[Provided records]

-- ==== Sys2Proof/Tests/Slice0.lean ====
section
/-! SUPPORT. The model's own tests. Expected values come from spec/95_test_vectors.md (S, V and P numbers below)
or are worked out by hand from the rule named; the witnesses meet the hypotheses of the statements. -/

namespace Sys2Proof.Machine.Tests

/-- An instruction word placed at `pc` in a machine whose registers and flag are 0. -/
def at_ (pc : Addr) (iw : Word) : State :=
  State.withFetchWord ((State.launch Config.params (Vector.replicate 8 0) false [] []).setPc pc) 16 iw.toNat

/-- The next state of a result, if there is one. -/
def next? {W A : Nat} {σ : Type} : ResultOf W A σ → Option (State.Of W A σ)
  | .next t => some t
  | _ => none

/-- Some register, the pc, the flag and the fault after one step. -/
def view (r : RegId) (s : State) : Option (Byte × Addr × Bool × Option Fault) :=
  (next? (step s)).map fun t => (t.reg r, t.pc, t.z, t.fault)

/-- Some byte of memory, the pc and the fault after one step. -/
def viewMem (a : Addr) (s : State) : Option (Byte × Addr × Option Fault) :=
  (next? (step s)).map fun t => (t.byte a, t.pc, t.fault)

/-! ### Decoding: words written out bit by bit from 30_encoding.md R45 to R48 and R53 -/

theorem test_decode_typeA :
    decodeWord 0b0000_0_011_0_001_0000 = .ok (.add 3 1) ∧ decodeWord 0b0001_0_010_0_111_0000 = .ok (.sub 2 7) ∧
    decodeWord 0b0010_0_100_0_110_0000 = .ok (.and 4 6) ∧ decodeWord 0b0011_0_110_0_101_0000 = .ok (.or 6 5) ∧
    decodeWord 0b0100_0_111_0_001_0000 = .ok (.cmp 7 1) := by decide

theorem test_decode_typeB :
    decodeWord 0b0101_0_100_0011_1100 = .ok (.movi 4 0x3C) ∧ decodeWord 0b0110_0_001_0110_0100 = .ok (.addi 1 100) ∧
    decodeWord 0b0111_0_001_0000_0111 = .ok (.subi 1 7) ∧ decodeWord 0b1000_0_100_0011_1100 = .ok (.andi 4 0x3C) ∧
    decodeWord 0b1001_0_011_0000_1111 = .ok (.ori 3 0x0F) := by decide

theorem test_decode_typeC :
    decodeWord 0b1010_0_010_0_101_1010 = .ok (.load 2 5 10) ∧
    decodeWord 0b1011_0_010_0_001_0011 = .ok (.store 2 1 3) := by decide

theorem test_decode_typeD :
    decodeWord 0b1100_0000_1111_1000 = .ok (.jmp 0xF8) ∧ decodeWord 0b1101_0000_0001_0000 = .ok (.jz 0x10) ∧
    decodeWord 0b1110_0000_1111_1000 = .ok (.jnz 0xF8) ∧ decodeWord 0b1111_0000_0000_0000 = .ok .ret ∧
    decodeWord 0b1111_0000_0101_1010 = .ok .ret := by decide

/-- V25 to V27, V47, V61, V62, V78 to V81: each reserved bit makes a word illegal. -/
theorem test_decode_reserved :
    [0x0311, 0x0390, 0x0B10, 0x5C3C, 0xA2DA, 0xBA13, 0xF100, 0xC1F8, 0xE25A, 0xFFFF].map decodeWord =
      [0x0311, 0x0390, 0x0B10, 0x5C3C, 0xA2DA, 0xBA13, 0xF100, 0xC1F8, 0xE25A, 0xFFFF].map
        (fun iw => .error (.reservedNonzero iw)) := by decide

/-- R42: less than two bytes are no instruction; R26: the first byte is the high one. -/
theorem test_decode_bytes :
    decode [0x03] = .error .truncated ∧ decode [] = .error .truncated ∧
    decode [0x03, 0x10, 0xFF] = .ok (.add 3 1, [0xFF]) ∧ encodeBytes (.add 3 1) = [0x03, 0x10] := by decide

theorem test_decodeTableWord :
    decodeTableWord 16 0xB213 = some (.store 2 1 3) ∧ decodeTableWord 16 0xE25A = none := by decide

/-! ### Well-formedness: an ill-formed term for each check (R63, R22) -/

theorem test_wellFormed_refuses :
    AsmLine.wellFormed (.typeA .add 8 0) = false ∧ AsmLine.wellFormed (.typeA .add 0 8) = false ∧
    AsmLine.wellFormed (.typeB .movi 8 0) = false ∧ AsmLine.wellFormed (.typeB .movi 0 256) = false ∧
    AsmLine.wellFormed (.typeC .load 8 0 0) = false ∧ AsmLine.wellFormed (.typeC .load 0 8 0) = false ∧
    AsmLine.wellFormed (.typeC .load 0 0 16) = false ∧ AsmLine.wellFormed (.typeD .jmp 128) = false ∧
    AsmLine.wellFormed (.typeD .jmp (-129)) = false ∧
    Params.wellFormed ({ Config.params with resetPc := 1 } : Params 8 8 Empty) = false := by decide

theorem test_wellFormed_accepts :
    AsmLine.wellFormed (.typeA .cmp 7 7) = true ∧ AsmLine.wellFormed (.typeB .ori 7 255) = true ∧
    AsmLine.wellFormed (.typeC .store 7 7 15) = true ∧ AsmLine.wellFormed (.typeD .jz (-128)) = true ∧
    AsmLine.wellFormed (.typeD .jnz 127) = true ∧ AsmLine.wellFormed .ret = true ∧
    Params.wellFormed Config.params = true := by decide

/-- S1 to S5 and R61, R63: the source's five examples, corrected, as lines, words and text. -/
theorem test_assembler :
    (assemble (.typeD .jmp (-8))).map encode = some 0xC0F8 ∧ (assemble (.typeC .load 2 5 10)).map encode = some 0xA25A ∧
    [asmText (.add 3 1), asmText (.movi 4 0x3C), asmText (.load 2 5 10), asmText (.jz 0x10), asmText (.jmp 0xF8)] =
      ["ADD R3, R1", "MOVI R4, #0x3C", "LOAD R2, [R5 + 10]", "JZ +0x10", "JMP -0x08"] := by decide
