-- ==== Sys2Proof/Syntax.lean ====
section
/-! DEFINITION. The instructions: one constructor per row of spec/opcode_table.json, every operand a value the encoding
can hold; and the assembly notation of 30_encoding.md R84, whose operands are plain numbers. -/

namespace Sys2Proof

/-- A general register, R0 to R7 (10_state.md R20). No instruction field can name PC or COND. -/
inductive Reg
  | r0 | r1 | r2 | r3 | r4 | r5 | r6 | r7
deriving DecidableEq, Repr

/-- An instruction. Immediates are the raw fields of the word (30_encoding.md R79), sign-extended by the meanings.
A term of this type is well formed by its type: there is nothing an encoding could not hold. -/
inductive Instr
  /-- BR (R120). -/
  | br (cond3 : BitVec 3) (pcOffset9 : BitVec 9)
  /-- ADD, register form (R110). -/
  | addReg (dr sr1 sr2 : Reg)
  /-- ADD, immediate form (R111). -/
  | addImm (dr sr1 : Reg) (imm5 : BitVec 5)
  /-- LD (R130). -/
  | ld (dr : Reg) (pcOffset9 : BitVec 9)
  /-- ST (R140). -/
  | st (sr : Reg) (pcOffset9 : BitVec 9)
  /-- JSRR (R123). -/
  | jsrr (base : Reg)
  /-- JSR (R122). -/
  | jsr (pcOffset11 : BitVec 11)
  /-- AND, register form (R112). -/
  | andReg (dr sr1 sr2 : Reg)
  /-- AND, immediate form (R113). -/
  | andImm (dr sr1 : Reg) (imm5 : BitVec 5)
  /-- LDR (R132). -/
  | ldr (dr base : Reg) (offset6 : BitVec 6)
  /-- STR (R142). -/
  | str (sr base : Reg) (offset6 : BitVec 6)
  /-- RTI (R170). -/
  | rti
  /-- NOT (R114). -/
  | not (dr sr : Reg)
  /-- LDI (R131). -/
  | ldi (dr : Reg) (pcOffset9 : BitVec 9)
  /-- STI (R141). -/
  | sti (sr : Reg) (pcOffset9 : BitVec 9)
  /-- JMP; RET is `jmp r7` (R121). -/
  | jmp (base : Reg)
  /-- RES (R171). -/
  | res
  /-- LEA (R133). -/
  | lea (dr : Reg) (pcOffset9 : BitVec 9)
  /-- TRAP (R150). -/
  | trap (trapvect8 : Byte)
deriving DecidableEq, Repr

/-- A line of the notation of R84: register numbers and vectors are naturals, immediates and offsets are the decimal
numbers as written. Whether it is a line the notation allows is `Asm.wellFormed`. -/
inductive Asm
  | addReg (dr sr1 sr2 : Nat)
  | addImm (dr sr1 : Nat) (imm : Int)
  | andReg (dr sr1 sr2 : Nat)
  | andImm (dr sr1 : Nat) (imm : Int)
  | not (dr sr : Nat)
  /-- BRn, BRz, BRp, BRnz, BRnp, BRzp, BRnzp with the named bits; `BR` alone is BRnzp. -/
  | br (n z p : Bool) (off : Int)
  | jmp (base : Nat)
  /-- The pseudo-instruction `JMP R7`. -/
  | ret
  | jsr (off : Int)
  | jsrr (base : Nat)
  | ld (dr : Nat) (off : Int)
  | ldi (dr : Nat) (off : Int)
  | lea (dr : Nat) (off : Int)
  | st (sr : Nat) (off : Int)
  | sti (sr : Nat) (off : Int)
  | ldr (dr base : Nat) (off : Int)
  | str (sr base : Nat) (off : Int)
  | trap (vect : Nat)
  /-- GETC, OUT, PUTS, IN, PUTSP, HALT: the pseudo-instructions for TRAP x20 to x25. -/
  | getc | out | puts | inChar | putsp | halt
  | rti
  | res
  /-- `.FILL v`: one cell holding the word v, not an instruction. -/
  | fill (v : Nat)
deriving DecidableEq, Repr

end Sys2Proof
end

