/-- Every step keeps the invariant: canonical memory, R7 = pc while waiting and once halted (R104, R199), the loader done
before the core leaves RUNNING or waits (R182). -/
def Obligations.EveryStepKeepsInvariant : Prop :=
  ∀ s t : State, s.Inv → step s = .next t → t.Inv

/-- 40_fetch_decode_step.md R100: a step reads the word at pc with the polling read (D11), increments pc modulo 2^16 and
runs the instruction the word decodes to. -/
def Obligations.StepRunsDecodedInstruction : Prop :=
  ∀ s : State, s.Ready →
    ∃ (w : Word) (t : State), step s = exec (decode w) t ∧ ReadsAs s.pc s w ∧ PolledAt s.pc s t ∧
      t.pc.toNat = (s.pc.toNat + 1) % 65536 ∧ KeepsRegsBut [] s t ∧ t.cond = s.cond ∧ t.output = s.output ∧ KeepsControl s t ∧
      (s.pc ≠ 0xFE00 → w = s.memCell s.pc ∧ t = s.setPc (s.pc + 1))

/-- `withFetchWord` stores a table word where the next step fetches: that step runs what the decoder reads from the word.
At 0xFE00 no stored word is fetched (R42), so that address is left out (log 22). -/
def Obligations.FetchWordIsRunNext : Prop :=
  ∀ (s : State) (nbits w : Nat) (i : Instr), s.pc ≠ 0xFE00 → decodeTableWord nbits w = some i →
    step (s.withFetchWord nbits w) = exec i ((s.withFetchWord nbits w).setPc (s.pc + 1))

/-- 46_reserved.md R170 and 70_reset_and_hazards.md R213, corner case: a fetch from 0xFE00 with a key pending runs RTI and
aborts; with none it runs the no-op word. Both rest on D11 (log 18), on D8 (log 16) and on the opcode numbers of D3 (log 11). -/
def Obligations.FetchFromKeyboardStatus : Prop :=
  ∀ s : State, s.Ready → s.pc = 0xFE00 →
    (∀ c rest, KeyReady s c rest → ∃ t, step s = .next t ∧ t.run = .aborted .rti ∧ t.pc = 0xFE01 ∧
      KeepsRegsBut [] s t ∧ t.cond = s.cond ∧ t.output = s.output ∧ PolledAt 0xFE00 s t) ∧
    (NoKeyReady s → ∃ t, step s = .next t ∧ t.run = .running ∧ t.pc = 0xFE01 ∧
      KeepsRegsBut [] s t ∧ t.cond = s.cond ∧ t.output = s.output ∧ PolledAt 0xFE00 s t)

/-- R102, R172, R191: HALTED is terminal and the state stays as it is (log 7); in ABORTED a step is a fault that names the
cause (log 8), whose code is the opcode number (D24), presumed (D3; log 11). -/
def Obligations.HaltedAndAbortedAreTerminal : Prop :=
  (∀ s : State, s.run = .halted → step s = .next s) ∧
  (∀ (s : State) (c : AbortCause), s.run = .aborted c → step s = .fault (.aborted c)) ∧
  AbortCause.rti.code = 8 ∧ AbortCause.res.code = 13
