/-- The bits an encoder fills on its own account lie outside the used ones, and the fields cover those (R80, R83). -/
theorem and_used_of_masks {w fields fill used : Word} (hfields : fields &&& used = used) (hfill : fill &&& used = 0#16) :
    (w &&& fields ||| fill) &&& used = w &&& used := by
  rw [BitVec.and_or_distrib_right, BitVec.and_assoc, hfields, hfill, BitVec.or_zero]

/-- Encoding what a word decodes to gives its used bits back (R80). -/
theorem encode_decode (w : Word) :
    encode (decode w) &&& ~~~(decode w).row.ignored = w &&& ~~~(decode w).row.ignored := by
  have fields {m u : Word} (h : m &&& u = u) : w &&& m &&& u = w &&& u := by rw [BitVec.and_assoc, h]
  have flagClear {b : Nat} (hb : w.getLsbD b = false) {m u : Word} (h : (m ||| place b (BitVec.allOnes 1)) &&& u = u) :
      w &&& m &&& u = w &&& u := by
    rw [← fields h, BitVec.and_or_distrib_left, and_place_of_not_bit hb, BitVec.or_zero]
  cases ho : Opcode.ofNum (field Config.opcodeLo 4 w) with
  | br | ld | st | ldr | str | rti | ldi | sti | jmp | res | lea | trap =>
    simp only [decode, ho, encode, Instr.row, placeReg_regField, place_field, placeOp_of_opcode ho,
      ← BitVec.and_or_distrib_left]
    exact fields (by decide)
  | not =>
    simp only [decode, ho, encode, Instr.row, placeReg_regField, placeOp_of_opcode ho, ← BitVec.and_or_distrib_left]
    exact and_used_of_masks (by decide) (by decide)
  | add | and =>
    cases hb : w.getLsbD Config.immFlagBit <;>
      simp only [decode, ho, hb, if_true, if_false, Bool.false_eq_true, encode, Instr.row, placeReg_regField, place_field,
        place_one_of_bit (w := w), placeOp_of_opcode ho, ← BitVec.and_or_distrib_left]
    · exact flagClear hb (by decide)
    · exact fields (by decide)
  | jsr =>
    cases hb : w.getLsbD Config.longFlagBit <;>
      simp only [decode, ho, hb, if_true, if_false, Bool.false_eq_true, encode, Instr.row, placeReg_regField, place_field,
        place_one_of_bit (w := w), placeOp_of_opcode ho, ← BitVec.and_or_distrib_left]
    · exact flagClear hb (by decide)
    · exact fields (by decide)

/-- Settles O2: each field the decoder reads is the word under a mask, and the masks cover the bits the row uses. -/
theorem encodeInvertsDecodeOnUsedBits : Obligations.EncodeInvertsDecodeOnUsedBits := encode_decode

/-! ### The rows of the table -/

theorem encode_matches_row (i : Instr) : encode i &&& i.row.mask = i.row.pattern := by
  open Laws.EncodedInItsRow in
  cases i with
  | br c o => exact br c o
  | addReg d s t => exact addReg d s t
  | addImm d s v => exact addImm d s v
  | ld d o => exact ld d o
  | st s o => exact st s o
  | jsrr b => exact jsrr b
  | jsr o => exact jsr o
  | andReg d s t => exact andReg d s t
  | andImm d s v => exact andImm d s v
  | ldr d b o => exact ldr d b o
  | str s b o => exact str s b o
  | rti => exact rti
  | not d s => exact not d s
  | ldi d o => exact ldi d o
  | sti s o => exact sti s o
  | jmp b => exact jmp b
  | res => exact res
  | lea d o => exact lea d o
  | trap v => exact trap v

/-- The row of an instruction is the table's entry for its form, whatever its operands. -/
theorem Instr.row_mem_opcodeTable (i : Instr) : i.row ∈ opcodeTable := by cases i <;> simp [opcodeTable, Instr.row]

/-- No row tests a bit it ignores. -/
theorem Row.mask_used {r : Row} (h : r ∈ opcodeTable) : ~~~r.ignored &&& r.mask = r.mask := by
  revert r
  decide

[/Provided records]

Exercise brief
Locate all lines in the listing above with the word "toNat" and copy them.

Exercise solution
  State.withFetchWord ((State.launch Config.params (Vector.replicate 8 0) false [] []).setPc pc) 16 iw.toNat
      t.pc.toNat = (s.pc.toNat + 1) % 65536 ∧ KeepsRegsBut [] s t ∧ t.cond = s.cond ∧ t.output = s.output ∧ KeepsControl s t ∧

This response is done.